[What you will do]: Repeat each record below exactly as it is written.
BEGIN Given entries
-- ==== Sys2Proof/Machine/CmdSys.lean ====
section
/-! DEFINITION. Meanings: SYS and the device states (R28 to R41). -/

namespace Sys2Proof.Machine

open Sys2Proof

/-- SYS_CMODE_WRITE (R35): A write to SYS_CMODE_A or SYS_CMODE_B checks the mode combination, sets or clears MODE_ERR
and releases pending starts. -/
def execSysCmodeWrite (c : Carrier) (v : Nat) (s : State) : Host.Outcome State Fault Refusal :=
  done s (reach s .sys (fun s => cmodeWrite s c v))

/-- SYS_RESET (R31): SYS_RESET with key 0x5EED enters RESET with cause 0b010. -/
def execSysReset (key : Nat) (s : State) : Host.Outcome State Fault Refusal :=
  done s (reach s .sys (fun s => stateReq s (65536 * (key % 65536) + 4)))

/-- WAKE_REQ (R592): WAKE_REQ in NIGHT returns the device to STANDBY and begins the wake power sequence. -/
def execWakeReq (s : State) : Host.Outcome State Fault Refusal :=
  done s (reach s .sys (fun s => stateReq s 2))

/-- NIGHT_REQ (R590): NIGHT_REQ accepted in STANDBY enters NIGHT and begins stopping blocks and powering down domains. A request
beaten by a transition of higher precedence in its cycle, whose command comes before it, is refused (R40). -/
def execNightReq (beaten : Bool) (s : State) : Host.Outcome State Fault Refusal :=
  done s (reach s .sys (fun s => if beaten then s.raise E.NIGHT_REFUSED 0 else stateReq s 1))

/-- VDD_AON_RISE (R30): The rise of VDD_AON powers the always-on domain, sets RESET_CAUSE to power-on and clears
sticky AON state. -/
def execVddAonRise (s : State) : Host.Outcome State Fault Refusal :=
  done s (aonRise s)

/-- PORST_LOW (R39): PORST_N low outside THERMAL-OFF enters RESET with cause 0b001. -/
def execPorstLow (s : State) : Host.Outcome State Fault Refusal :=
  done s (porstLow s)

/-- RESET_EXIT (R669): The device leaves RESET for BOOT at the first AON cycle with PORST_N high, clock-good and the
thermal condition met, and samples the straps. -/
def execResetExit (high : Bool) (bootsel pos pref xtd : Nat) (s : State) : Host.Outcome State Fault Refusal :=
  done s (resetExit s high bootsel pos pref xtd)

end Sys2Proof.Machine
end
END Given entries
[Answer section]:
-- ==== Sys2Proof/Machine/CmdSys.lean ====
section
/-! DEFINITION. Meanings: SYS and the device states (R28 to R41). -/

namespace Sys2Proof.Machine

open Sys2Proof

/-- SYS_CMODE_WRITE (R35): A write to SYS_CMODE_A or SYS_CMODE_B checks the mode combination, sets or clears MODE_ERR
and releases pending starts. -/
def execSysCmodeWrite (c : Carrier) (v : Nat) (s : State) : Host.Outcome State Fault Refusal :=
  done s (reach s .sys (fun s => cmodeWrite s c v))

/-- SYS_RESET (R31): SYS_RESET with key 0x5EED enters RESET with cause 0b010. -/
def execSysReset (key : Nat) (s : State) : Host.Outcome State Fault Refusal :=
  done s (reach s .sys (fun s => stateReq s (65536 * (key % 65536) + 4)))

/-- WAKE_REQ (R592): WAKE_REQ in NIGHT returns the device to STANDBY and begins the wake power sequence. -/
def execWakeReq (s : State) : Host.Outcome State Fault Refusal :=
  done s (reach s .sys (fun s => stateReq s 2))

/-- NIGHT_REQ (R590): NIGHT_REQ accepted in STANDBY enters NIGHT and begins stopping blocks and powering down domains. A request
beaten by a transition of higher precedence in its cycle, whose command comes before it, is refused (R40). -/
def execNightReq (beaten : Bool) (s : State) : Host.Outcome State Fault Refusal :=
  done s (reach s .sys (fun s => if beaten then s.raise E.NIGHT_REFUSED 0 else stateReq s 1))

/-- VDD_AON_RISE (R30): The rise of VDD_AON powers the always-on domain, sets RESET_CAUSE to power-on and clears
sticky AON state. -/
def execVddAonRise (s : State) : Host.Outcome State Fault Refusal :=
  done s (aonRise s)

/-- PORST_LOW (R39): PORST_N low outside THERMAL-OFF enters RESET with cause 0b001. -/
def execPorstLow (s : State) : Host.Outcome State Fault Refusal :=
  done s (porstLow s)

/-- RESET_EXIT (R669): The device leaves RESET for BOOT at the first AON cycle with PORST_N high, clock-good and the
thermal condition met, and samples the straps. -/
def execResetExit (high : Bool) (bootsel pos pref xtd : Nat) (s : State) : Host.Outcome State Fault Refusal :=
  done s (resetExit s high bootsel pos pref xtd)

end Sys2Proof.Machine
end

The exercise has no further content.